» Provided material

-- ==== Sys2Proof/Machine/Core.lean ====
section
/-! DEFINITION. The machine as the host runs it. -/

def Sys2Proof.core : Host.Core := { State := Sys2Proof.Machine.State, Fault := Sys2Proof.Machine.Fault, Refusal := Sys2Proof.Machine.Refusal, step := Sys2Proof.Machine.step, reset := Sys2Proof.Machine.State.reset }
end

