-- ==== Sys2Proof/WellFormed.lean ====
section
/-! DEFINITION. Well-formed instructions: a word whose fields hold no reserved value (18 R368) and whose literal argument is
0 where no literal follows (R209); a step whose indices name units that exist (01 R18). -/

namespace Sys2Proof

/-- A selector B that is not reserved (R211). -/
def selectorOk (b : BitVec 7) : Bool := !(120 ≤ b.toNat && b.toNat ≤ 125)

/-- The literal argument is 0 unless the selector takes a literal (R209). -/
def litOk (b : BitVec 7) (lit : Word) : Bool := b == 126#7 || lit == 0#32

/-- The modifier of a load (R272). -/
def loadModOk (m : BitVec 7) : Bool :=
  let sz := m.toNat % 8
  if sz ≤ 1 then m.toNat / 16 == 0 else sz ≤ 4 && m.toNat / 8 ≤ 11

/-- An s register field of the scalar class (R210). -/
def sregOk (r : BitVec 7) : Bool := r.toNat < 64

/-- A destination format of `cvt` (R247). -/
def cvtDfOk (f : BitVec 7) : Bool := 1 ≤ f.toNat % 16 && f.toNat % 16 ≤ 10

==

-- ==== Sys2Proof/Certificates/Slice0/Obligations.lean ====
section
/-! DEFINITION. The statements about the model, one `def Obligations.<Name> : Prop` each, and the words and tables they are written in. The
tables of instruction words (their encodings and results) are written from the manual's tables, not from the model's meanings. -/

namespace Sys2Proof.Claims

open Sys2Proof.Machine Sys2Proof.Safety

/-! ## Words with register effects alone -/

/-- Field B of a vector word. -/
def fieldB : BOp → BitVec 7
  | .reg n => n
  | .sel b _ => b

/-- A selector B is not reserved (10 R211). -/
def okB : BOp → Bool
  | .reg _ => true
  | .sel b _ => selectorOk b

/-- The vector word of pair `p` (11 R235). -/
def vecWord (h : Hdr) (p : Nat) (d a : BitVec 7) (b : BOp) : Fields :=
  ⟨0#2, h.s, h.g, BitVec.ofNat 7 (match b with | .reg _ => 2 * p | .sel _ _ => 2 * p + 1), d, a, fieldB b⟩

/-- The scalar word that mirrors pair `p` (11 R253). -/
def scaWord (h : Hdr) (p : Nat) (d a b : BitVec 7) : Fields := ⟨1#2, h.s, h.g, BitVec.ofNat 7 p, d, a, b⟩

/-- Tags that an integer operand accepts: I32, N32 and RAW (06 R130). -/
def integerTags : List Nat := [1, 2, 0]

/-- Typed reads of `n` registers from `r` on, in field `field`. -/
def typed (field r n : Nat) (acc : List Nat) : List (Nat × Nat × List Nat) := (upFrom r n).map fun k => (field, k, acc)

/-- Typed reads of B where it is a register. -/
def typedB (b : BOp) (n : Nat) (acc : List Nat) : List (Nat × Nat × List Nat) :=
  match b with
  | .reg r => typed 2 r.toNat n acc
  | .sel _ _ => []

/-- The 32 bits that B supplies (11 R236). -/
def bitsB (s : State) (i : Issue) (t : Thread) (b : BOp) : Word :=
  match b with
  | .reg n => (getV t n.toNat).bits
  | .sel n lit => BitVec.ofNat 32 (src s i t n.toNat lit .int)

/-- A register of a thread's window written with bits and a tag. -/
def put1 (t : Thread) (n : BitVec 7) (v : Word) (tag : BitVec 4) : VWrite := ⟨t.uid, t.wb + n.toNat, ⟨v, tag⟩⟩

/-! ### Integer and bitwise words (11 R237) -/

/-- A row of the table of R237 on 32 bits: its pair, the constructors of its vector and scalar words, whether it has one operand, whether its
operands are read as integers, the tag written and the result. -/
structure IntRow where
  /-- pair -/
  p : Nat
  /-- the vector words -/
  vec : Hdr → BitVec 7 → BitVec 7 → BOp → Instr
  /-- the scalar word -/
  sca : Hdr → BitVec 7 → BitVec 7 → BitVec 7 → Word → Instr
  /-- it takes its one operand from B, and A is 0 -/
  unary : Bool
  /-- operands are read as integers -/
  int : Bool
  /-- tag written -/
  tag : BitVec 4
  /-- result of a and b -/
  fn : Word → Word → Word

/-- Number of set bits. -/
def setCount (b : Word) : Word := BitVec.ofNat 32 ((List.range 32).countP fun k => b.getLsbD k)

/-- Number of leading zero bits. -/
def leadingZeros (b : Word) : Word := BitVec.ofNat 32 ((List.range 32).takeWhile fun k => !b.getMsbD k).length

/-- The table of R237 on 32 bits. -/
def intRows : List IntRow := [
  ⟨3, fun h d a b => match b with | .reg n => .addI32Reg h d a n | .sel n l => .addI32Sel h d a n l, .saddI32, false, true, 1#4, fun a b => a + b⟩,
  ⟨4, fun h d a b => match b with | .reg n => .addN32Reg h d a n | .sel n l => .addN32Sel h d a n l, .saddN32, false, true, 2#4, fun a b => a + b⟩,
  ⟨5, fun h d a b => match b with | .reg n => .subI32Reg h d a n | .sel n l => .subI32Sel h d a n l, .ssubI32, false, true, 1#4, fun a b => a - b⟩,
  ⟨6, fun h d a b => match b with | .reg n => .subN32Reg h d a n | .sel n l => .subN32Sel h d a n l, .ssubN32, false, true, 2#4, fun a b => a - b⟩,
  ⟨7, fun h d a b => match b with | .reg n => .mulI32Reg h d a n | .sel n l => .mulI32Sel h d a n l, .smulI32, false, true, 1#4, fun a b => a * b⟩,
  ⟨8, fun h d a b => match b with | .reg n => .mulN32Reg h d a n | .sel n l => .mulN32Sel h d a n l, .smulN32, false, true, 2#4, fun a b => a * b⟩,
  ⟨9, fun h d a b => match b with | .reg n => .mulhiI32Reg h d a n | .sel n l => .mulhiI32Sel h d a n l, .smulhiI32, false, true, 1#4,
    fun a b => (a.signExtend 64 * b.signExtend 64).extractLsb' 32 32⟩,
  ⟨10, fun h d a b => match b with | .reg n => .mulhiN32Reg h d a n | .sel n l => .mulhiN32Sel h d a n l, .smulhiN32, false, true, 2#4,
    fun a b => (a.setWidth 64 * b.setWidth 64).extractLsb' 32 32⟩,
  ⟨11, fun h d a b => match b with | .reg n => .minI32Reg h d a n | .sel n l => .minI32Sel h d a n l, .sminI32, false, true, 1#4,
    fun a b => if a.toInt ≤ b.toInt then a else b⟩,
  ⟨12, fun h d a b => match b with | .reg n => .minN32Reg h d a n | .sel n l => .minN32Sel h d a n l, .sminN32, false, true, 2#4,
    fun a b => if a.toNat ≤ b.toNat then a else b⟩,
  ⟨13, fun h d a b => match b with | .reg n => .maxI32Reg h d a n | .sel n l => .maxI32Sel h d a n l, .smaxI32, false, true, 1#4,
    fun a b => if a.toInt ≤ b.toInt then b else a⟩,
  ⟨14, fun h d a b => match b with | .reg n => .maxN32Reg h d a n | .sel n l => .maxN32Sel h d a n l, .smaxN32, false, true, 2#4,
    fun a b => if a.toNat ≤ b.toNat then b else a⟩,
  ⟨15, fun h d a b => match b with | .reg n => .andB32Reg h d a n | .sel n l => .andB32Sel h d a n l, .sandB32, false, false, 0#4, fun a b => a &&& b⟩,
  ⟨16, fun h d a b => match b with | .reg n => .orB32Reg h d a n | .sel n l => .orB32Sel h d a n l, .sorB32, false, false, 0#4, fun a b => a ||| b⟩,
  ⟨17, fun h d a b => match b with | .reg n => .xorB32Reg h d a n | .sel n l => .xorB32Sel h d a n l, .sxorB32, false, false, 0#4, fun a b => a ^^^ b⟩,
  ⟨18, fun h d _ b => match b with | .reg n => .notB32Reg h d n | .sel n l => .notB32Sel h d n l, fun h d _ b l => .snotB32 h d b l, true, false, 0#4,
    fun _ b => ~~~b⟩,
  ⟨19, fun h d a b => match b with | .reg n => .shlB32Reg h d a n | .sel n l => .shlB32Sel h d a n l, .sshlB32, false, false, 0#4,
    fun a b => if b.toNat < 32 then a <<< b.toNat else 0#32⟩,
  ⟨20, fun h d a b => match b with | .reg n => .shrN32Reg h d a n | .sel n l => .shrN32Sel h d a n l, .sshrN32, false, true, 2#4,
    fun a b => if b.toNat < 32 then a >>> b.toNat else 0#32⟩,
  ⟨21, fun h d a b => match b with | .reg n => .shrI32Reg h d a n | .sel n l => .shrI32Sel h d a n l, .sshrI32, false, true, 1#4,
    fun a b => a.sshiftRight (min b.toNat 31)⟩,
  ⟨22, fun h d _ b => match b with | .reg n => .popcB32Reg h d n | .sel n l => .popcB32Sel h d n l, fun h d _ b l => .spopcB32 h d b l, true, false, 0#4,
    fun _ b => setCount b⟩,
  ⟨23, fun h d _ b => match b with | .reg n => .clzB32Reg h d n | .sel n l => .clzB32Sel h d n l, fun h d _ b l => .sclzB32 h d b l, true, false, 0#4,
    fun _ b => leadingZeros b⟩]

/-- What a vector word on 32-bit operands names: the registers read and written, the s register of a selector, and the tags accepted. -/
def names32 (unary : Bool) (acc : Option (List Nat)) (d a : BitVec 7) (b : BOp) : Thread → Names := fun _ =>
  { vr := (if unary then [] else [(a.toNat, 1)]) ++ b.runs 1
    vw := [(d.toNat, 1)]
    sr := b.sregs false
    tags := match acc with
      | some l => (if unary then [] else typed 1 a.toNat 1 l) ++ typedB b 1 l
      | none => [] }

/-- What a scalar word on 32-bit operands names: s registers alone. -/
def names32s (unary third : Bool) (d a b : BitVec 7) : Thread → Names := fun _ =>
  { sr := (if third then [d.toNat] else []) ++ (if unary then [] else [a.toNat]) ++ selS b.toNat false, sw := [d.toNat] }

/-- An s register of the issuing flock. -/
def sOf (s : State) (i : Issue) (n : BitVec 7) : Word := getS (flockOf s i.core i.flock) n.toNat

» Problem details
Whenever a line in the data holds "runs", copy that line.

» Task output
/-! DEFINITION. The machine as the host runs it. -/
  { vr := (if unary then [] else [(a.toNat, 1)]) ++ b.runs 1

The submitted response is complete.